__Provided material__

-- ==== Sys2Proof/Laws/Config.lean ====
section
/-! SUPPORT. The constraints of 00_scope.md R8 to R10 hold of every `Config`. -/

namespace Sys2Proof

/-- The two unlock values differ. -/
theorem Keys.key1_ne_key2 (k : Keys) : k.key1 ≠ k.key2 := by
  intro h
  have hg := k.gap.isLt
  have : (BitVec.ofNat 8 k.gap.val).toNat = k.gap.val := by simp; omega
  unfold Keys.key2 at h
  bv_omega

@[simp] theorem defaultKeys_key1 : defaultKeys.key1 = 0x55 := rfl
@[simp] theorem defaultKeys_key2 : defaultKeys.key2 = 0xAA := rfl

theorem Config.wordBits_bounds (c : Config) : 1 ≤ c.wordBits ∧ c.wordBits ≤ 16 := by
  unfold Config.wordBits; omega

theorem Config.two_le_rowWords (c : Config) : 2 ≤ c.rowWords := by
  have : 2 ^ 1 ≤ 2 ^ (c.rowIdx.val + 1) := Nat.pow_le_pow_right (by omega) (by omega)
  simpa [Config.rowWords] using this

theorem Config.rowWords_pos (c : Config) : 0 < c.rowWords := by have := c.two_le_rowWords; omega

theorem Config.rowWords_dvd (c : Config) : c.rowWords ∣ 65536 := by
  have : c.rowIdx.val + 1 ≤ 16 := by omega
  show 2 ^ (c.rowIdx.val + 1) ∣ 2 ^ 16
  exact pow_dvd_pow 2 this

theorem Config.rowWords_dvd_flashWords (c : Config) : c.rowWords ∣ c.flashWords := ⟨_, rfl⟩

theorem Config.flashWords_le (c : Config) : c.flashWords ≤ 65536 := by
  have hpos := c.rowWords_pos
  obtain ⟨k, hk⟩ := c.rowWords_dvd
  have hdiv : 65536 / c.rowWords = k := by rw [hk]; exact Nat.mul_div_cancel_left k hpos
  have hk0 : 0 < k := by
    rcases Nat.eq_zero_or_pos k with h | h
    · subst h; simp at hk
    · exact h
  have hlt : c.flashIdx % k < k := Nat.mod_lt _ hk0
  calc c.flashWords = c.rowWords * (c.flashIdx % k + 1) := by rw [Config.flashWords, hdiv]
    _ ≤ c.rowWords * k := Nat.mul_le_mul_left _ hlt
    _ = 65536 := hk.symm

theorem Config.flashWords_pos (c : Config) : 0 < c.flashWords :=
  Nat.mul_pos c.rowWords_pos (Nat.succ_pos _)

/-- A row that begins inside program memory lies inside it. -/
theorem Config.row_in_flash (c : Config) {a : Nat} (ha : a < c.flashWords) {i : Nat} (hi : i < c.rowWords) :
    a - a % c.rowWords + i < c.flashWords := by
  obtain ⟨k, hk⟩ := c.rowWords_dvd_flashWords
  have hmod := Nat.div_add_mod a c.rowWords
  have hlt : a / c.rowWords < k := by
    rw [Nat.div_lt_iff_lt_mul c.rowWords_pos, Nat.mul_comm, ← hk]; exact ha
  have hle : c.rowWords * (a / c.rowWords + 1) ≤ c.rowWords * k := Nat.mul_le_mul_left _ hlt
  rw [Nat.mul_add] at hle
  omega

@[simp] theorem Config.trunc_trunc (c : Config) (v : Word) : c.trunc (c.trunc v) = c.trunc v := by
  have h := c.wordBits_bounds.2
  ext i hi
  simp only [Config.trunc, BitVec.getElem_setWidth, BitVec.getLsbD_setWidth]
  grind

@[simp] theorem Config.trunc_eraseValue (c : Config) : c.trunc c.eraseValue = c.eraseValue := c.trunc_trunc _

@[simp] theorem Config.trunc_prog (c : Config) (old v : Word) : c.trunc (c.prog old v) = c.prog old v := c.trunc_trunc _

/-- `Prog(ERASE_VALUE, v) = v` for a program word `v` (decision D10). -/
theorem Config.prog_erased (c : Config) (v : Word) : c.prog c.eraseValue v = c.trunc v := by simp [Config.prog]

theorem Config.text_length_le (c : Config) : c.text.length ≤ 100 := by simp [Config.text]

/-- `INFO_WORDS <= CAP_WORDS` (R9). -/
theorem Config.infoWords_le (c : Config) : c.infoWords ≤ capWords := by
  have := c.text_length_le
  unfold Config.infoWords Config.textWords capWords; omega

theorem Config.infoSize_le (c : Config) : c.infoSize ≤ capBytes := by
  have := c.infoWords_le
  unfold Config.infoSize capBytes; omega

theorem Config.infoSize_ge (c : Config) : 28 ≤ c.infoSize := by
  unfold Config.infoSize Config.infoWords; omega

end Sys2Proof
end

__Exercise__
Word for word, return each of the entries shown above.

__Answer to this exercise__
-- ==== Sys2Proof/Laws/Config.lean ====
section
/-! SUPPORT. The constraints of 00_scope.md R8 to R10 hold of every `Config`. -/

namespace Sys2Proof

/-- The two unlock values differ. -/
theorem Keys.key1_ne_key2 (k : Keys) : k.key1 ≠ k.key2 := by
  intro h
  have hg := k.gap.isLt
  have : (BitVec.ofNat 8 k.gap.val).toNat = k.gap.val := by simp; omega
  unfold Keys.key2 at h
  bv_omega

@[simp] theorem defaultKeys_key1 : defaultKeys.key1 = 0x55 := rfl
@[simp] theorem defaultKeys_key2 : defaultKeys.key2 = 0xAA := rfl

theorem Config.wordBits_bounds (c : Config) : 1 ≤ c.wordBits ∧ c.wordBits ≤ 16 := by
  unfold Config.wordBits; omega

theorem Config.two_le_rowWords (c : Config) : 2 ≤ c.rowWords := by
  have : 2 ^ 1 ≤ 2 ^ (c.rowIdx.val + 1) := Nat.pow_le_pow_right (by omega) (by omega)
  simpa [Config.rowWords] using this

theorem Config.rowWords_pos (c : Config) : 0 < c.rowWords := by have := c.two_le_rowWords; omega

theorem Config.rowWords_dvd (c : Config) : c.rowWords ∣ 65536 := by
  have : c.rowIdx.val + 1 ≤ 16 := by omega
  show 2 ^ (c.rowIdx.val + 1) ∣ 2 ^ 16
  exact pow_dvd_pow 2 this

theorem Config.rowWords_dvd_flashWords (c : Config) : c.rowWords ∣ c.flashWords := ⟨_, rfl⟩

theorem Config.flashWords_le (c : Config) : c.flashWords ≤ 65536 := by
  have hpos := c.rowWords_pos
  obtain ⟨k, hk⟩ := c.rowWords_dvd
  have hdiv : 65536 / c.rowWords = k := by rw [hk]; exact Nat.mul_div_cancel_left k hpos
  have hk0 : 0 < k := by
    rcases Nat.eq_zero_or_pos k with h | h
    · subst h; simp at hk
    · exact h
  have hlt : c.flashIdx % k < k := Nat.mod_lt _ hk0
  calc c.flashWords = c.rowWords * (c.flashIdx % k + 1) := by rw [Config.flashWords, hdiv]
    _ ≤ c.rowWords * k := Nat.mul_le_mul_left _ hlt
    _ = 65536 := hk.symm

theorem Config.flashWords_pos (c : Config) : 0 < c.flashWords :=
  Nat.mul_pos c.rowWords_pos (Nat.succ_pos _)

/-- A row that begins inside program memory lies inside it. -/
theorem Config.row_in_flash (c : Config) {a : Nat} (ha : a < c.flashWords) {i : Nat} (hi : i < c.rowWords) :
    a - a % c.rowWords + i < c.flashWords := by
  obtain ⟨k, hk⟩ := c.rowWords_dvd_flashWords
  have hmod := Nat.div_add_mod a c.rowWords
  have hlt : a / c.rowWords < k := by
    rw [Nat.div_lt_iff_lt_mul c.rowWords_pos, Nat.mul_comm, ← hk]; exact ha
  have hle : c.rowWords * (a / c.rowWords + 1) ≤ c.rowWords * k := Nat.mul_le_mul_left _ hlt
  rw [Nat.mul_add] at hle
  omega

@[simp] theorem Config.trunc_trunc (c : Config) (v : Word) : c.trunc (c.trunc v) = c.trunc v := by
  have h := c.wordBits_bounds.2
  ext i hi
  simp only [Config.trunc, BitVec.getElem_setWidth, BitVec.getLsbD_setWidth]
  grind

@[simp] theorem Config.trunc_eraseValue (c : Config) : c.trunc c.eraseValue = c.eraseValue := c.trunc_trunc _

@[simp] theorem Config.trunc_prog (c : Config) (old v : Word) : c.trunc (c.prog old v) = c.prog old v := c.trunc_trunc _

/-- `Prog(ERASE_VALUE, v) = v` for a program word `v` (decision D10). -/
theorem Config.prog_erased (c : Config) (v : Word) : c.prog c.eraseValue v = c.trunc v := by simp [Config.prog]

theorem Config.text_length_le (c : Config) : c.text.length ≤ 100 := by simp [Config.text]

/-- `INFO_WORDS <= CAP_WORDS` (R9). -/
theorem Config.infoWords_le (c : Config) : c.infoWords ≤ capWords := by
  have := c.text_length_le
  unfold Config.infoWords Config.textWords capWords; omega

theorem Config.infoSize_le (c : Config) : c.infoSize ≤ capBytes := by
  have := c.infoWords_le
  unfold Config.infoSize capBytes; omega

theorem Config.infoSize_ge (c : Config) : 28 ≤ c.infoSize := by
  unfold Config.infoSize Config.infoWords; omega

end Sys2Proof
end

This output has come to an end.